BPPARAM: A BiocParallelParam object specifying parallel processing settings. Defaults to SerialParam, meaning the samples will be processed sequentially one after the other. Refer to additional details section below on parallel processing for more details.
load_balancing: A logical value indicating whether to use a custom load balancing scheme when processing multiple samples in parallel. Defaults to FALSE. Refer to additional details section below on parallel processing for more details.

Value

A list with the following components:

supercell_object: A list containing the object returned by SCimplify function. One object per sample. This object is critical for recomputing supercells in the future. Hence do not discard it.
supercell_expression_matrix: A data.table object that contains the marker expression for each supercell. These marker expressions are computed by calculating the mean of the marker expressions across all cells within each individual supercell.
supercell_cell_map: A data.table that maps each cell to its corresponding supercell. This table is essential for identifying the specific supercell each cell has been allocated to. It proves particularly useful for analyses that require one to expand the supercells to the individual cell level.

Parallel Processing

SuperCellCyto can process multiple samples simultaneously in parallel. This can drastically bring down processing time for dataset with a large number of samples. To enable this feature, set the BPPARAM parameter to either a MulticoreParam object or a SnowParam object. Importantly, it is also recommended to set the number of tasks (i.e., the task parameter in either MulticoreParam or SnowParam object) to the number of samples in the dataset.

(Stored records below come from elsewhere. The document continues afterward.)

-- ==== Sys2Proof/Tests/Slice0.lean ====
section
/-! SUPPORT. Tests. Expected values come from spec/95_test_vectors.md or, where a comment says so, from a rule worked by
hand. The last part shows, for every statement that has hypotheses, a state and operands that meet them. -/

namespace Sys2Proof.Tests

open Sys2Proof.Machine

set_option Elab.async false

/-! ## Small states -/

/-- A block right after reset, with the given buffer sizes and BASE = 0. -/
def bench (i o : Nat) : State := State.resetWith ⟨i, o, 0⟩ ⟨[], 0, 0⟩

/-- The operands ARG0 and ARG1. -/
def args (a0 a1 : Nat) (s : State) : State :=
  { s with ctl := { s.ctl with arg0 := BitVec.ofNat 32 a0, arg1 := BitVec.ofNat 32 a1 } }

/-- The bytes of a memory from index `i` on. -/
def bytesFrom (i : Nat) : List Nat → Memory
  | [] => []
  | b :: bs => (i, BitVec.ofNat 8 b) :: bytesFrom (i + 1) bs

/-- An input in IBUF. -/
def input (bs : List Nat) (s : State) : State :=
  { s with ibuf := bytesFrom 0 bs, ctl := { s.ctl with inLen := BitVec.ofNat 32 bs.length } }

/-- CL entries written. -/
def withCl (a : Alphabet) : List (Nat × Nat) → State → State
  | [], s => s
  | (sym, l) :: rest, s => withCl a rest (setCl a sym l s)

/-- FREQ entries written. -/
def withFreq (a : Alphabet) : List (Nat × Nat) → State → State
  | [], s => s
  | (sym, n) :: rest, s =>
    withFreq a rest (s.setTab a { s.tab a with freq := tableSet (s.tab a).freq sym (BitVec.ofNat 32 n) })

/-- A tree put in by hand: (slot, parent, smaller, larger), slots rising. -/
def tree (rows : List (Nat × Nat × Nat × Nat)) (s : State) : State :=
  { s with mf := { s.mf with
      parent := (rows.map fun r => (r.1, BitVec.ofNat 17 r.2.1)).filter fun e => e.2 != nilLink
      smaller := (rows.map fun r => (r.1, BitVec.ofNat 17 r.2.2.1)).filter fun e => e.2 != nilLink
      larger := (rows.map fun r => (r.1, BitVec.ofNat 17 r.2.2.2)).filter fun e => e.2 != nilLink } }

/-- The writer with OUT_LEN bytes out, WACC and WCNT pending. -/
def writer (outLen wacc wcnt : Nat) (s : State) : State :=
  { s with wr := { s.wr with outLen := BitVec.ofNat 25 outLen, wacc := BitVec.ofNat 8 wacc, wcnt := BitVec.ofNat 3 wcnt } }

/-- The reader's cursor at bit RBIT of byte RPOS. -/
def reader (rpos rbit : Nat) (s : State) : State :=
  { s with rd := { s.rd with rpos := BitVec.ofNat 25 rpos, rbit := BitVec.ofNat 3 rbit } }

/-- A window filled with the given bytes, which are the output too. -/
def window (bs : List Nat) (s : State) : State :=
  { s with win := ⟨BitVec.ofNat 16 bs.length, BitVec.ofNat 17 bs.length, bytesFrom 0 bs⟩
           obuf := bytesFrom 0 bs
           wr := { s.wr with outLen := BitVec.ofNat 25 bs.length } }

/-- A command started. -/
def started (w : Nat) (s : State) : State := s.start (BitVec.ofNat 32 w)

/-- A command in progress at a place of a stream. -/
def inside (w : Nat) (p : StreamPos) (s : State) : State := (started w s).setPos p

/-- A host with these acts to come. -/
def script (acts : List HostAct) (s : State) : State := { s with host := { s.host with todo := acts } }

/-! ## What a step came to -/

/-- The outcome is a next state, and it has the property. -/
def nextIs (o : Host.Outcome State Fault Refusal) (p : State → Bool) : Bool :=
  match o with
  | .next t => p t
  | .fault _ => false
  | .refused _ => false

/-- The command ended well with these results. -/
def gives (r0 r1 r2 : Nat) (t : State) : Bool :=
  t.ctl.cause == 0 && t.ctl.detail == 0 && t.ctl.done && !t.ctl.busy &&
    t.ctl.res0.toNat == r0 && t.ctl.res1.toNat == r1 && t.ctl.res2.toNat == r2

/-- The command ended with this error. -/
def fails (c d : Nat) (t : State) : Bool :=
  t.ctl.cause.toNat == c && t.ctl.detail.toNat == d && t.ctl.done && !t.ctl.busy

/-- The bytes of OBUF. -/
def output (t : State) : List Nat := t.obuf.map fun c => c.2.toNat

theorem exists_of_nextIs {o : Host.Outcome State Fault Refusal} {p : State → Bool} (h : nextIs o p = true) :
    ∃ t, o = .next t ∧ p t = true := by
  cases o with
  | next t => exact ⟨t, rfl, h⟩
  | fault f => cases h
  | refused r => cases h

/-! ## WellFormed -/

/-- R70: the lengths a CLE_SHORT can hold. -/
theorem test_wellFormed_cleShort :
    wellFormed (.cleShort 0) = false ∧ wellFormed (.cleShort 15) = false ∧
    wellFormed (.cleShort 1) = true ∧ wellFormed (.cleShort 14) = true := by decide

/-- R70: `x = 3` is the longer form. -/
theorem test_wellFormed_cleExt1 : wellFormed (.cleExt1 3) = false ∧ wellFormed (.cleExt1 2) = true := by decide

/-- R73, R79: MATCH has a length slot from 1 to 23. -/
theorem test_wellFormed_matchSlot_slot :
    wellFormed (.matchSlot 0 0 0 0) = false ∧ wellFormed (.matchSlot 24 0 0 0) = false ∧
    wellFormed (.matchSlot 1 0 0 0) = true ∧ wellFormed (.matchSlot 23 0 31 16383) = true := by decide

/-- R74: each extra value fits its field. -/
theorem test_wellFormed_matchSlot_extra :
    wellFormed (.matchSlot 8 2 0 0) = false ∧ wellFormed (.matchSlot 8 1 0 0) = true ∧
    wellFormed (.matchSlot 8 0 4 2) = false ∧ wellFormed (.matchSlot 8 0 4 1) = true := by decide

/-! ## Decoding: words written out from R60 and R63 -/

theorem test_decode_pipelines :
    decodeWord 0b00000000000000000000000000000001 = .ok .compress ∧
    decodeWord 0b00000000000000000000000000000010 = .ok .expand := by decide

theorem test_decode_bitstream :
    decodeWord 0b00000000000000000000000000010000 = .ok .bwReset ∧ decodeWord 0x00000011 = .ok .bwWriteBits ∧
    decodeWord 0x00000012 = .ok .bwWriteByte ∧ decodeWord 0x00000013 = .ok .bwWriteEof ∧
    decodeWord 0x00000018 = .ok .brReset ∧ decodeWord 0x00000019 = .ok .brReadBits ∧
    decodeWord 0b00000000000000000000000000011010 = .ok .brReadByte := by decide

theorem test_decode_lookup :
    decodeWord 0b00000000000000000000000000100000 = .ok .lenSlot ∧ decodeWord 0x00000021 = .ok .distSlot ∧
    decodeWord 0x00000022 = .ok .lenRange ∧ decodeWord 0x00000023 = .ok .distRange := by decide

theorem test_decode_finder :
    decodeWord 0b00000000000000000000000000110000 = .ok .mfInit ∧ decodeWord 0x00000031 = .ok .mfInsert ∧
    decodeWord 0x00000032 = .ok .mfProbe ∧ decodeWord 0x00000033 = .ok .mfDelete ∧
    decodeWord 0x00000034 = .ok .mfLongest ∧ decodeWord 0x00000035 = .ok .treeRead := by decide

theorem test_decode_huffman_ll :
    decodeWord 0b00000000000000000000000001000000 = .ok (.freqClear .ll) ∧ decodeWord 0x00000041 = .ok (.freqInc .ll) ∧
    decodeWord 0x00000042 = .ok (.freqRead .ll) ∧ decodeWord 0x00000043 = .ok (.hufBuild .ll) ∧
    decodeWord 0x00000044 = .ok (.hufCanon .ll) ∧ decodeWord 0x00000045 = .ok (.hufSerialize .ll) := by decide

theorem test_decode_huffman_ds :
    decodeWord 0b00000000000000000000000101000110 = .ok (.hufDeserialize .ds) ∧
    decodeWord 0x00000147 = .ok (.hufTrie .ds) ∧ decodeWord 0x00000148 = .ok (.hufDecode .ds) ∧
    decodeWord 0x00000149 = .ok (.hufEncode .ds) ∧ decodeWord 0x0000014A = .ok (.clRead .ds) ∧
    decodeWord 0x0000014B = .ok (.clWrite .ds) := by decide

theorem test_decode_window :
    decodeWord 0b00000000000000000000000001010000 = .ok .winReset ∧ decodeWord 0x00000051 = .ok .winPut ∧
    decodeWord 0x00000052 = .ok .winCopy ∧ decodeWord 0x00000053 = .ok .winRead := by decide

/-- 95_test_vectors.md section 2.11. -/
theorem test_decode_illegal :
    decodeWord 0x00000000 = .reservedOpcode ∧ decodeWord 0x0000007F = .reservedOpcode ∧
    decodeWord 0x000001FF = .reservedOpcode ∧ decodeWord 0x00000101 = .reservedBits ∧
    decodeWord 0x00000210 = .reservedBits ∧ decodeWord 0x80000041 = .reservedBits := by decide

/-- R70, R71, R48: table entries bit by bit, the first bit first on the wire. -/
theorem test_decode_entries_ll :
    (entryParse .ll).onBits [true, false, true, true] = some (.short 13, []) ∧
    (entryParse .ll).onBits [true, true, true, true, false, true] = some (.ext1 2, []) ∧
    (entryParse .ll).onBits [true, true, true, true, true, true, true, false] = some (.ext2 1, []) ∧
    (entryParse .ll).onBits
      [false, false, false, false, true, false, true, true, true, true, false, true] = some (.zrun 189, []) := by decide

/-- R71: a zero run of the distance table has a field of 5 bits. -/
theorem test_decode_entries_ds :
    (entryParse .ds).onBits [false, false, false, false, false, true, true, true, true] = some (.zrun 30, []) ∧
    TableEntry.toInstr .ds (.zrun 30) = .cleZrunD 30 ∧ TableEntry.toInstr .ll (.zrun 189) = .cleZrunLl 189 ∧
    TableEntry.toInstr .ll (.short 13) = .cleShort 13 ∧ TableEntry.toInstr .ds (.ext1 2) = .cleExt1 2 ∧
    TableEntry.toInstr .ds (.ext2 1) = .cleExt2 1 := by decide

/-- 95_test_vectors.md section 1.1: the codes 263 = `0`, 65 = `10`, 256 = `11`; 0 = `0`. -/
def llTrie : DecodeTrie := ⟨.leaf 263, .node (.leaf 65) (.leaf 256)⟩

def dsTrie : DecodeTrie := ⟨.leaf 0, .empty⟩

/-- R73: events bit by bit. -/
theorem test_decode_events :
    (eventParse llTrie dsTrie).onBits [true, false] = some (.lit 65, []) ∧
    (eventParse llTrie dsTrie).onBits [true, true] = some (.eos, []) ∧
    (eventParse llTrie dsTrie).onBits [false, false] = some (.matchSlot 6 0 0 0, []) := by decide

/-- R73 to R75, R110, R111 by hand: symbol 257 and the raw field of distance 4096 - 1; symbol 265 (slot 8) with `e = 1`, distance
slot 4 with `x = 1`. -/
theorem test_decode_matches :
    (eventParse ⟨.leaf 257, .leaf 265⟩ ⟨.empty, .leaf 4⟩).onBits
      [false, true, false, true, true, true, true, true, true, true, true, true, true] = some (.match3 4093, []) ∧
    (eventParse ⟨.leaf 257, .leaf 265⟩ ⟨.empty, .leaf 4⟩).onBits [true, true, true, true] =
      some (.matchSlot 8 1 4 1, []) := by decide

/-- R148: a slot of the trie that no code fills. -/
theorem test_decode_unpopulated : (eventParse DecodeTrie.rootOnly dsTrie).onBits [true] = none := by decide

/-- spec/opcode_table.json: the row CLE_EXT2 `111111YY` with Y = 2, and a command word. -/
theorem test_decodeTableWord :
    decodeTableWord 8 0b11111110 = some (.cleExt2 2) ∧ decodeTableWord 32 0x00000153 = none ∧
    decodeTableWord 32 0x00000053 = some .winRead := by decide

/-- R76, R49: the code `110` on the wire. -/
theorem test_encode_code : Field.toBits (fun _ _ => (3, 6)) (.code .ll 0) = [true, true, false] := by decide

/-! ## Bit stream (95 section 2.1 and 2.2) -/

/-- W1 with something to drop: R95 by hand. -/
theorem test_bwReset :
    nextIs (exec .bwReset (writer 5 3 2 (bench 8 8))) (fun t => gives 0 0 0 t && t.wr == ⟨0, 0, 0, 0⟩) = true := by
  decide +kernel

/-- W3: 5 bits after `5/3` complete the byte FD. -/
theorem test_bwWriteBits :
    nextIs (exec .bwWriteBits (args 0x1F 5 (writer 0 5 3 (bench 8 8))))
      (fun t => gives 0 0 0 t && output t == [0xFD] && t.wr == ⟨1, 0, 0, 5⟩) = true := by decide +kernel

/-- F3: a byte that does not fit; nothing is appended. -/
theorem test_bwWriteBits_full :
    nextIs (exec .bwWriteBits (args 0 7 (writer 1 1 1 (bench 8 1))))
      (fun t => fails 5 0 t && t.wr == ⟨1, 1, 1, 0⟩) = true := by decide +kernel

/-- W7. -/
theorem test_bwWriteByte :
    nextIs (exec .bwWriteByte (args 0xAA 0 (writer 2 0 0 (bench 8 8))))
      (fun t => gives 0 0 0 t && output t == [0xAA] && t.wr == ⟨3, 0, 0, 8⟩) = true := by decide +kernel

/-- F5: ALIGN comes before OUTPUT_FULL. -/
theorem test_bwWriteByte_align :
    nextIs (exec .bwWriteByte (args 0 0 (writer 1 1 1 (bench 8 1)))) (fun t => fails 2 0 t) = true := by decide +kernel

/-- W6: the padding is not counted. -/
theorem test_bwWriteEof :
    nextIs (exec .bwWriteEof (writer 1 3 2 (bench 8 8)))
      (fun t => gives 0 0 0 t && output t == [0x03] && t.wr == ⟨2, 0, 0, 0⟩) = true := by decide +kernel

/-- F4. -/
theorem test_bwWriteEof_full :
    nextIs (exec .bwWriteEof (writer 1 1 1 (bench 8 1))) (fun t => fails 5 0 t) = true := by decide +kernel

/-- B1. -/
theorem test_brReset :
    nextIs (exec .brReset (reader 2 3 (bench 8 8))) (fun t => gives 0 0 0 t && t.rd == ⟨0, 0, 0⟩) = true := by
  decide +kernel

/-- B3. -/
theorem test_brReadBits :
    nextIs (exec .brReadBits (args 0 5 (reader 0 3 (input [0xFD, 0x03, 0xAA] (bench 8 8)))))
      (fun t => gives 0x1F 0 0 t && t.rd == ⟨1, 0, 5⟩) = true := by decide +kernel

/-- A read past the end consumes nothing (section 2.2). -/
theorem test_brReadBits_end :
    nextIs (exec .brReadBits (args 0 9 (input [0x80] (bench 8 8)))) (fun t => fails 1 0 t && t.rd == ⟨0, 0, 0⟩) = true := by
  decide +kernel

/-- B7. -/
theorem test_brReadByte :
    nextIs (exec .brReadByte (reader 2 0 (input [0xFD, 0x03, 0xAA] (bench 8 8))))
      (fun t => gives 0xAA 0 0 t && t.rd == ⟨3, 0, 8⟩) = true := by decide +kernel

/-- R242, 93 I2: a byte nothing has written. -/
theorem test_brReadByte_unwritten :
    (exec .brReadByte { bench 8 8 with ctl := { Ctl.reset with inLen := 1 } } matches .fault .unwrittenInput) = true := by
  decide +kernel

/-! ## Lookups (95 section 2.3) -/

theorem test_lenSlot :
    nextIs (exec .lenSlot (args 257 0 (bench 8 8))) (gives 22 126 7) = true ∧
    nextIs (exec .lenSlot (args 258 0 (bench 8 8))) (gives 23 0 0) = true := by decide +kernel

theorem test_lenSlot_range :
    nextIs (exec .lenSlot (args 2 0 (bench 8 8))) (fails 6 3) = true ∧
    nextIs (exec .lenSlot (args 259 0 (bench 8 8))) (fails 6 3) = true := by decide +kernel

Furthermore, we also recommend setting load_balancing parameter to TRUE. This ensures optimal distribution of samples across multiple cores, and is particularly important if your samples are of varying sizes (number of cells).

Cell ID and Sample Definitions

The cell_id_colname parameter specifies the column in dt that denotes the unique identifier for each cell. It is perfectly normal to not have this column in your dataset by default. The good news is that it is trivial to create one. You can create a new vector containing a sequence of numbers from 1 to however many cells you have, and append this vector as a new column in your dataset. Refer to our vignette on how to do this.

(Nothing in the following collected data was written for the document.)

-- ==== Sys2Proof/Syntax.lean ====
section
/-! DEFINITION. The commands of the module: one constructor per row of the table. -/

namespace Sys2Proof
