-- ==== Sys2Proof/Machine/Trig.lean ====
section
/-! DEFINITION. Sine, cosine and the angle of a vector in binary64 (R349, R352): the exact value, in fixed point with 256
fraction bits, rounded to the nearest binary64 number. The manual names no algorithm, so the last place is open: the result is
that number or a neighbour of it. -/

namespace Sys2Proof.Machine

/-- 2^256. -/
def fixOne : Nat := 2 ^ 256
/-- π in fixed point. -/
def fixPi : Nat := 0x3243F6A8885A308D313198A2E03707344A4093822299F31D0082EFA98EC4E6C89

/-- The Taylor terms of sine or cosine in fixed point: from `term`, the term of power `k`, on; `sq` is the angle squared. -/
def fixTerms (sq : Nat) : Nat → Nat → Nat → Bool → Int → Int
  | 0, _, _, _, acc => acc
  | n + 1, k, term, neg, acc =>
    fixTerms sq n (k + 2) (term * sq / fixOne / ((k + 1) * (k + 2))) (!neg) (if neg then acc - term else acc + term)

/-- The sine of a fixed-point angle of less than 2π. -/
def fixSin (a : Nat) : Int := fixTerms (a * a / fixOne) 56 1 a false 0
/-- The cosine of a fixed-point angle of less than 2π. -/
def fixCos (a : Nat) : Int := fixTerms (a * a / fixOne) 56 0 fixOne false 0

/-- A finite binary64 angle in fixed point, modulo 2π. -/
def fixAngle (x : F64) : Nat :=
  let q := x.qexp + 256
  let v : Int := if 0 ≤ q then x.sm * 2 ^ q.toNat else x.sm / 2 ^ (-q).toNat
  (v % (2 * fixPi : Nat)).toNat

/-- The terms of atan r = Σ 4^n (n!)² / (2n+1)! · r^(2n+1) / (1 + r²)^(n+1) from `term` on; `num / den` is r² / (1 + r²). -/
def fixAtanTerms (num den : Nat) : Nat → Nat → Nat → Nat → Nat
  | 0, _, _, acc => acc
  | m + 1, n, term, acc => fixAtanTerms num den m (n + 1) (term * num * (2 * n + 2) / (den * (2 * n + 3))) (acc + term)

/-- The angle of the vector (b, a) with 0 ≤ a ≤ b, 0 < b, in fixed point. -/
def fixAtan (a b : Nat) : Nat := fixAtanTerms (a * a) (a * a + b * b) 256 0 (a * b * fixOne / (a * a + b * b)) 0

/-- The angle of a finite vector that is not 0, in fixed point, from −π to π. -/
def fixAtan2 (y x : F64) : Int :=
  let q := min x.qexp y.qexp
  let a := y.mant * 2 ^ (y.qexp - q).toNat
  let b := x.mant * 2 ^ (x.qexp - q).toNat
  let t := if a ≤ b then fixAtan a b else fixPi / 2 - fixAtan b a
  let t := if x.sg then fixPi - t else t
  if y.sg then -(t : Int) else t

/-- A number, or with an open last place `e` a neighbour of it: 0 the number itself, 1 the next greater in magnitude, 2 the next
smaller. -/
def fPlace (x : F64) (e : Fin 3) : F64 :=
  if x.isZero then x else match e with
    | 0 => x
    | 1 => x + 1
    | 2 => x - 1

/-- The sine of an angle in radians. An angle that is no number, or not finite, has none that the manual states. -/
def fSin (x : F64) : F64 :=
  if x.ex = 2047 then Config.fusTrig x
  else if x.ex < 983 then fPlace x (if x.isZero then 0 else Config.fusSin x)
  else fPlace (fOf (fixSin (fixAngle x)) (-256)) (Config.fusSin x)

/-- The cosine of an angle in radians. -/
def fCos (x : F64) : F64 :=
  if x.ex = 2047 then Config.fusTrig x
  else if x.isZero then fInt 1
  else fPlace (fOf (fixCos (fixAngle x)) (-256)) (Config.fusCos x)

/-- The angle in radians of a vector (y, x). The vector 0, and one that is not finite, have none that the manual states; an
angle below 2^-256 counts as 0. -/
def fAtan2 (y x : F64) : F64 :=
  if x.ex = 2047 ∨ y.ex = 2047 ∨ (x.isZero ∧ y.isZero) then Config.fusTrig (x ^^^ y)
  else fPlace (fOf (fixAtan2 y x) (-256)) (Config.fusAtan2 y x)

end Sys2Proof.Machine
end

The sample_colname parameter specifies the column in dt that denotes the sample a cell came from. By default, SuperCellCyto creates supercells for each sample independent of other samples. This ensures each supercell to only contain cells from exactly one sample.

What constitute a sample? For most purposes, a sample represents a biological sample in your experiment. You may be thinking, is it then possible to use this in a different context, say creating supercells for each population or cluster rather than a biological sample? The short answer is yes, and we address this in our vignette.

Computing PCA

The function will start by computing PCA from all the markers specified in markers parameter. By default, the number of PCs calculated is set to 10. If there is less than 10 markers in the markers parameter, then the number of PCs is set to however many markers there are in the markers parameter.

Notably, no scaling or transformation were done on the markers' expressions prior to computing the PCs.

The function does not use irlba to calculate PCA. There is very little gain to use it for cytometry data because of the relatively tiny number of features (markers) in the data.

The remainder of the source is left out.